Thanks, it isn’t really about this in particular so I don’t think reading the paper is necessary to follow the logic. I really only glanced at it.
Anoneuoid:
I think your reasoning is very odd in that it treats all measures of dose effect as exact. A very peculiar view from someone who believes all researchers are just chasing noise.
While I understand your point (errors are of second order interest), I think Tom’s reasoning is totally fine in that he is saying that random error is so high it’s hard to pick out signal from noise. By upping the dosage, we presumably strengthen the signal (unless we’ve hit a plateau).
How so? If it reads like that there is a communication issue, because nothing could be farther from the truth regarding the thought process I attempted to describe.
Not sure why there is a strawman introduced here, but lets ignore for now…
I’m not sure what you mean. Perhaps by “errors” you mean false positive/negative? In that case, they are totally irrelevant to the reason I would want more data. If the ONLS score means anything, I assume there is a non-zero effect of taking this pill.
Thanks, so something like:
p1) there is a small increase with dose, but the CIs are too large to tell for sure
p2) the difference between high dose and no dose…would not have a significant p-value
p3) the mean could indicate something even if it’s not “statistically significant”
p4) upping the dosage may increase the change in ONLS score
p5) it would be useful to know whether this treatment has any effect at all on ONLS score
Conclusion:
C) these results call out for another test at an even higher dose
Does that fit? I could follow this line of reasoning, but it was non-obvious to me (no sarcasm). Of course, I reject “premise 5”, since I would assume some non-zero effect exists by default.
For those experiencing deja vu: this was posted already (with different comments from Andrew, and without mentioning the original poster) on October 16.
Carlos:
That’s funny. So many posts, it’s hard for me to keep track!
I have deja vu events that are pre-migraine. I read this post and my immediate thought was, oh crap – I’m going to getting a migraine. But this time the deja vu is real. So maybe no migraine.
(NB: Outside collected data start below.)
-- ==== Sys2Proof/Machine/State.lean ====
section
/-! DEFINITION. The state of one Lamtal 880 as plain data, its fault and refusal names, and the state right after
reset. INVENTORY.md lists every field with the rule of the spec that names it. -/

namespace Sys2Proof.Machine

/-- A table keyed by number, keys ascending. -/
abbrev Tbl (α : Type) := List (Nat × α)
/-- Bytes by address, addresses ascending; an unlisted byte reads 0 (assumption 5). -/
abbrev Mem := List Host.Cell

/-- A memory with its poison marks, by 64-byte granule number, ascending (01 R28, 10 R221). -/
structure Ram where
  cells : Mem := []
  poison : List Nat := []
  deriving DecidableEq, Repr

/-- Scratch spaces of 09 R182: block scratch, the die scratch of a grid on a die, the spill stack of a group. -/
inductive Space where
  | blk (b : Nat) | die (grid d : Nat) | spill (g : Nat)
  deriving DecidableEq, Repr

/-- The trap record of a parked lane (17 R385), with the word at its PC and the wait count it held (17 R388). -/
structure TrapRec where
  trap : Nat
  cause : Nat
  info : Nat := 0
  targ : Word := 0
  word : IWord := 0
  w : BitVec 16 := 0
  deriving DecidableEq, Repr

/-- Condition of a waiting lane (01 R20). -/
inductive Cond where
  | tick (t : Nat) | batch (w : Word) | bar | gbar | bbar (c : Nat) (target : Word) | ring (ident : Nat) | rti
  deriving DecidableEq, Repr

/-- A waiting lane: condition, tick of the start of the wait, and the tick at which the condition was met. -/
structure WaitSt where
  cond : Cond
  since : Nat
  met : Option Nat := none
  deriving DecidableEq, Repr

/-- Live mask and its complements (01 R19, 17 R382). -/
inductive Life where
  | live | retired | quenched
  deriving DecidableEq, Repr

/-- Reservation of a lane (09 R198-R200): granule a[31:4] in a space, whether it is held, and its place in the
order of R188. -/
structure Resv where
  space : Space
  granule : Nat
  held : Bool
  order : Nat
  deriving DecidableEq, Repr

/-- A lane's part in a running handler (17 R389). -/
inductive Hand where
  | out | inside | reached
  deriving DecidableEq, Repr

/-- A lane of a group (01 R13, 13 R268). `latSeq` is the number of words the group had issued when a result last
landed in the latch (02 R55, assumption 29). -/
structure Lane where
  life : Life := .live
  pc : BitVec 20 := 0
  depth : BitVec 8 := 0
  w : BitVec 16 := 0
  v : List Word := []
  o : List Word := List.replicate 8 0
  lat : DWord := 0
  latSeq : Nat := 0
  qread : Bool := false
  hexh : Bool := false
  wovf : Bool := false
  wait : Option WaitSt := none
  trec : Option TrapRec := none
  sig : Word := 0
  sigSaved : Option Word := none
  sigWord : IWord := 0
  handPc : BitVec 20 := 0
  resv : Option Resv := none
  starve : Bool := false
  hand : Hand := .out
  late : Option TrapRec := none
  seq : Nat := 0
  front : Nat := 0
  frontRd : Nat := 0
  deriving DecidableEq, Repr

/-- One lane's part of a result: registers written, and the flags it raises in the layout of FLAGS [7:0] (04 R90). -/
structure LRes where
  lane : Nat
  ws : List Word
  fl : BitVec 8 := 0
  deriving DecidableEq, Repr

/-- Kind of a pending result: stops and `stopmark` do not count matrix and remote results (02 R57). -/
inductive RKindL where
  | ord | mat | rmt
  deriving DecidableEq, Repr

/-- A register result that has not landed (02 R53, R54): turn, place in program order, destination, values, PC of the
raising word. `quench` are lanes a remote result quenches when it lands (10 R235). -/
structure Landing where
  due : Nat
  seq : Nat
  dst : Opnd
  res : List LRes
  pc : BitVec 20
  kind : RKindL := .ord
  quench : List Nat := []
  deriving DecidableEq, Repr

/-- A pending order requirement (09 R202): scratch accesses, or only writing ones, need a bank turn above `above`; a remote
execution waits for the turn after `acq`, the bank turn of a scratch acquire (11 R247). -/
structure OrdReq where
  writesOnly : Bool
  above : Nat
  acq : Nat := 0
  deriving DecidableEq, Repr

/-- Scratch bytes of a member that are busy, for all accesses or for writes (10 R219). -/
structure Busy where
  space : Space
  adr : Nat
  len : Nat
  all : Bool
  deriving DecidableEq, Repr

/-- A batch member that is not yet in a completed batch (10 R214-R216). -/
structure Member where
  ident : Nat
  batch : Option Word
  done : Bool
  busy : List Busy
  deriving DecidableEq, Repr

/-- A pending ring operation whose lanes wait (14 R307). -/
structure RingOp where
  ident : Nat
  put : Bool
  hdr : Nat
  val : Word
  lanes : Mask
  sigs : List (Nat × Word) := []
  dst : Opnd
  pc : BitVec 20
  tick : Nat
  seq : Nat
  tried : Nat := 0
  deriving DecidableEq, Repr

/-- One execution of a remote instruction (10 R231-R235): lanes with offset, operand and new value; the turns at
which it applies, lands and completes, once drawn. `first` is the first execution of its instruction, and `rel` marks a
release (11 R247). -/
structure RExec where
  ident : Nat
  first : Nat := 0
  rel : Bool := false
  gid : Nat
  peer : Word
  kind : RKind
  size : Nat
  signed : Bool
  lanes : List (Nat × RLane)
  dst : Opnd
  seq : Nat
  pc : BitVec 20
  issue : Nat
  floor : Nat := 0
  apply : Nat
  land : Nat
  done : Nat
  acq : Bool
  applied : Bool
  res : List LRes
  quench : List Nat
  resent : Bool := false
  late : Bool := false
  deriving DecidableEq, Repr

/-- Handler state of a group (17 R386-R390). -/
inductive HPhase where
  | idle
  | capture (from_ until_ : Nat) (lanes : Mask)
  | running
  | restore (until_ : Nat)
  deriving DecidableEq, Repr

/-- Roles of 01 R24. -/
inductive Role where
  | general | stoker | matrix | vector
  deriving DecidableEq, Repr

/-- A resident group. `rwait` is the identifier below which its remote executions hold it (10 R234, and wide fences, 11 R247), and `rnext` the turn
after the last of its executions completed. `sigLane` is the lowest lane of the last issue's I, whose signature `sigReg` is (18 R401); `mark` is the
issue set of a `stopmark` that the group has selected and not issued (13 R286). -/
structure Group where
  pid : Nat := 0
  grid : Nat := 0
  block : Nat := 0
  index : Nat := 0
  core : Nat := 0
  quarter : Nat := 0
  res : Nat := 0
  role : Role := .general
  nregs : Nat := 8
  readyAt : Nat := 0
  slot : Option Nat := none
  slotFrom : Nat := 0
  readySince : Option Nat := none
  lanes : List Lane := []
  live2 : Mask := 0
  te : BitVec 5 := 0
  fl : BitVec 5 := 0
  nq : Nat := 0
  qcause : Nat := 0
  qlane : Nat := 0
  nrec : Nat := 0
  exc : Bool := false
  emask : Mask := 0
  ecnt : Nat := 0
  yld : Bool := false
  next : Nat := 0
  hold : Nat := 0
  stopCnt : Nat := 0
  seq : Nat := 0
  pend : List Landing := []
  hl : Nat := 0
  hs : Nat := 0
  reqs : List OrdReq := []
  last : Word := 0
  compl : Word := 0
  members : List Member := []
  prog : Word := 0
  progSrc : Option Nat := none
  progN : Nat := 0
  mrec : Word := 0
  mrecSrc : Option Nat := none
  mrecN : Nat := 0
  frag : Word := 0x60400000
  spill : Ram := {}
  rings : List RingOp := []
  runq : List RExec := []
  rwait : Nat := 0
  rnext : Nat := 0
  hphase : HPhase := .idle
  hseq : Nat := 0
  sigReg : Word := 0
  sigLane : Nat := 0
  mark : Option Mask := none
  stood : Mask := 0
  stoodFin : Bool := false
  stime : Nat := 0
  fetchHold : Nat := 0
  relFence : Bool := false
  arrived : Bool := false
  haltDone : Bool := false
  deriving DecidableEq, Repr

/-- A closed generation of a barrier: turn of the closing arrival, tick of the first arrival, largest horizon of its
participants, release turn once fixed, and its groups or blocks (14 R308-R310). -/
structure BarGen where
  at_ : Nat
  first : Nat
  hold : Nat
  release : Option Nat
  parts : List Nat
  deriving DecidableEq, Repr

/-- A block barrier or a gang barrier: number of the open generation, its arrivals with the tick of the first, and the generations
closed and not yet released (14 R308-R310). -/
structure Barrier where
  gen : Nat := 0
  arrived : List Nat := []
  first : Option Nat := none
  closed : List BarGen := []
  deriving DecidableEq, Repr

/-- A resident block; `disp` is the turn and `dispTick` the tick of its dispatch, `snap` its snapshot of 18 R415, as bytes. -/
structure Block where
  grid : Nat := 0
  blockId : Nat := 0
  gang : Nat := 0
  core : Nat := 0
  q0 : Nat := 0
  disp : Nat := 0
  dispTick : Nat := 0
  loadAt : Nat := 0
  loaded : Bool := false
  groups : List Nat := []
  scr : Ram := {}
  bar : Barrier := {}
  lc : List Word := List.replicate 16 0
  endAt : Option Nat := none
  endDone : Bool := false
  released : Bool := false
  snap : List Byte := []
  deriving DecidableEq, Repr

/-- One stretch of a translated range or of a stream's ring: virtual offset, length, physical address, target
(host memory when set), widest atomic class, mirrored, and the size of the page it is a part of (16 R360). -/
structure Seg where
  ofs : Nat
  len : Nat
  phys : Nat
  host : Bool
  atomOk : Nat
  mir : Bool
  size : Nat := 65536
  deriving DecidableEq, Repr

/-- An entry of the range table with its translation (03 R76, 10 R211). -/
structure Extent where
  base : Nat
  size : Nat
  acc : Nat
  atom : Nat
  segs : List Seg := []
  deriving DecidableEq, Repr

/-- Launch request (14 R293). -/
structure LReq where
  stream : Nat := 0
  hdr : Word := 0
  tag : Word := 0
  desc : Nat := 0
  start : Nat := 0
  trace : Nat := 0
  own : Nat := 0
  nown : Nat := 0
  tmode : Nat := 0
  wen : Bool := false
  wsem : Nat := 0
  wval : Word := 0
  sen : Bool := false
  ssem : Nat := 0
  sval : Word := 0
  deriving DecidableEq, Repr

/-- Launch descriptor (03 R75). -/
structure Desc where
  dver : Nat := 0
  nlines : Nat := 0
  imgadr : Nat := 0
  trapofs : Word := 0xFFFFFFFF
  nregs : Nat := 8
  ngrp : Nat := 1
  nblkg : Nat := 0
  swz : Nat := 0
  order : Nat := 0
  det : Bool := false
  bscr : Nat := 0
  spill : Nat := 0
  dscr : Nat := 0
  roles : Nat := 0
  nbar : Nat := 1
  ngbar : Nat := 0
  gridx : Nat := 1
  gridy : Nat := 1
  nreloc : Nat := 0
  reloc : Nat := 0
  bdat : Nat := 0
  bdatsz : Nat := 0
  ddatsz : Nat := 0
  ddat : Nat := 0
  coll : Nat := 0
  ranges : Nat := 0
  nrange : Nat := 0
  deriving DecidableEq, Repr

/-- An ownership entry (12 R262). -/
structure Own where
  block : Nat
  die : Bool
  rng : Nat
  ofs : Nat
  len : Nat
  deriving DecidableEq, Repr

/-- A dispatch-trace record (12 R258). -/
structure TRec where
  block : Nat
  forced : Bool
  nent : Nat
  q0 : Nat
  core : Nat
  cyc : Nat
  used : Bool := false
  deriving DecidableEq, Repr

/-- Phases of an accepted grid (14 R296): waiting for residency, ready, being served, started, complete. -/
inductive GPhase where
  | accepted | ready | serving (until_ : Nat) | started | done
  deriving DecidableEq, Repr

/-- An attached collective (15 R341-R346): `step` reads and `landed` chunks are done, `vers` are the shard versions received by rank,
and `told` says that this rank's has been sent. -/
structure Coll where
  op : Nat := 0
  dt : Nat := 0
  rop : Nat := 0
  ssp : Bool := false
  dsp : Bool := false
  vchk : Bool := false
  lci : Nat := 0
  pent : Nat := 0
  gid : Nat := 0
  gen : Nat := 0
  srng : Nat := 0
  src : Nat := 0
  len : Nat := 0
  tblk : Nat := 0
  dofs : Nat := 0
  ver : DWord := 0
  armed : Option Nat := none
  step : Nat := 0
  landed : Nat := 0
  own : Tbl Byte := []
  ownPoison : List Nat := []
  peers : Tbl (Tbl Byte) := []
  peerPoison : Tbl (List Nat) := []
  vers : Tbl DWord := []
  told : Bool := false
  versOk : Bool := false
  retired : Bool := false
  deriving DecidableEq, Repr

/-- A lease from a peer for one of its ranges, with the peer's placement of it (16 R363). -/
structure Lease where
  peer : Nat
  rng : Nat
  state : Nat
  pages : List Nat := []
  answering : Bool := false
  place : List LPage := []
  deriving DecidableEq, Repr

/-- An accepted grid. `ddig` is the digest of its descriptor as decoded, in deterministic mode (12 R257). -/
structure Grid where
  pid : Nat := 0
  stream : Nat := 0
  priv : Bool := false
  req : LReq := {}
  desc : Desc := {}
  exts : List Extent := []
  owns : List Own := []
  trace : List TRec := []
  relocs : List Word := []
  ddig : List Byte := []
  gseq : Nat := 0
  acceptAt : Nat := 0
  residentAt : Option Nat := none
  missed : Bool := false
  phase : GPhase := .accepted
  base : Nat := 0
  start : Nat := 0
  cursor : Nat := 0
  nextUnit : Nat := 0
  order : Nat := 0
  scr0 : Ram := {}
  scr1 : Ram := {}
  nquench : Nat := 0
  ntrap : Nat := 0
  nforced : Nat := 0
  nlate : Nat := 0
  slip : Bool := false
  diverge : Bool := false
  nwritten : Nat := 0
  lostRec : Bool := false
  parFails : List Nat := []
  gbars : Tbl Barrier := []
  coll : Option Coll := none
  fsum : BitVec 7 := 0
  recorded : Bool := false
  lastDone : Option Nat := none
  code : Word := 0
  late : Bool := false
  leases : List Lease := []
  deriving DecidableEq, Repr

/-- A fetch line of instruction scratch: five slots and the line word (02 R39, R40). -/
structure Line where
  slots : List IWord := List.replicate 5 (BitVec.allOnes 96)
  lw : Word := 0
  deriving DecidableEq, Repr

/-- Captured `mloop` (07 R158-R160). -/
structure MLoop where
  tile : Nat
  t : Ty
  sc : Bool
  acc : Bool
  adie : Bool
  bdie : Bool
  abase : Nat
  bbase : Nat
  ainc : Int
  binc : Int
  nk : Nat
  rl : Nat
  deriving DecidableEq, Repr

/-- States of a tile (07 R145). -/
inductive TileSt where
  | empty | open_ | drained
  deriving DecidableEq, Repr

/-- A tile of accumulator memory with its mantle state and record (07 R143, 08 R166). `dm`, `de` hold DELTA
exactly as `dm * 2 ^ de`. -/
structure Tile where
  words : List Word := List.replicate 4096 0
  st : TileSt := .empty
  hem : List Word := List.replicate 64 0
  cuff : List Word := List.replicate 64 0
  int : Bool := false
  mag : Word := 0
  stat : Nat := 6
  ncol : Nat := 0
  nrow : Nat := 0
  retries : Nat := 0
  dm : Int := 0
  de : Int := 0
  row : Nat := 0
  col : Nat := 0
  poison : Bool := false
  retry : Option MLoop := none
  tolTy : Ty := .bf16
  deriving DecidableEq, Repr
33 comparisons! I think the significance level should be adjusted, simply said, it should be decreased from 0.05 to 0.05/33 to avoid the p-hacking issue
Are these 3 studies with a treatment/placebo arm or 1 study with 3 treatment levels and placebo? Typically Dunnett’s intervals and tests are used for multiple comparisons to one control group. It would be wrong to reset alpha to .05/33 (too conservative) but there are various ranking procedures used in pharma statistics to adjust p-values from multiple endpoints. Another approach is p-value combinations that obtain an overall test statistic. These methods are used in the genomics world and I find are useful when clinicians are obsessed with significance for a handful of tests.
If there are 3 separate studies with different control populations the variability of the endpoints can be assessed and brought into the comparison. As far a multi-level modeling, this is all at one level of grouping and I am not sure how much low information priors could contribute. But a phase 2 study with more dosing levels can definitely use this data for setting some type of prior assumptions.
Agree – this seems like a standard multiple endpoint problem and 0.05/33 is too conservative. If one wants classical hypothesis testing, I think the place to start is
https://scholar.google.com/scholar?hl=en&as_sdt=0%2C5&q=Procedures+for+comparing+samples+with+multiple+endpoints&btnG=
And this is a more modern treatment, developed for genomic data with many thousands of endpoints but equally useful for only a few.
https://scholar.google.com/scholar?hl=en&as_sdt=0%2C5&q=ROAST%3A+rotation+gene+set+tests+for+complex+microarray+experiments+&btnG=
Thanks for correcting what I misunderstood. Absolutely agree with what you mentioned about the “multiple endpoint” issue in this topic.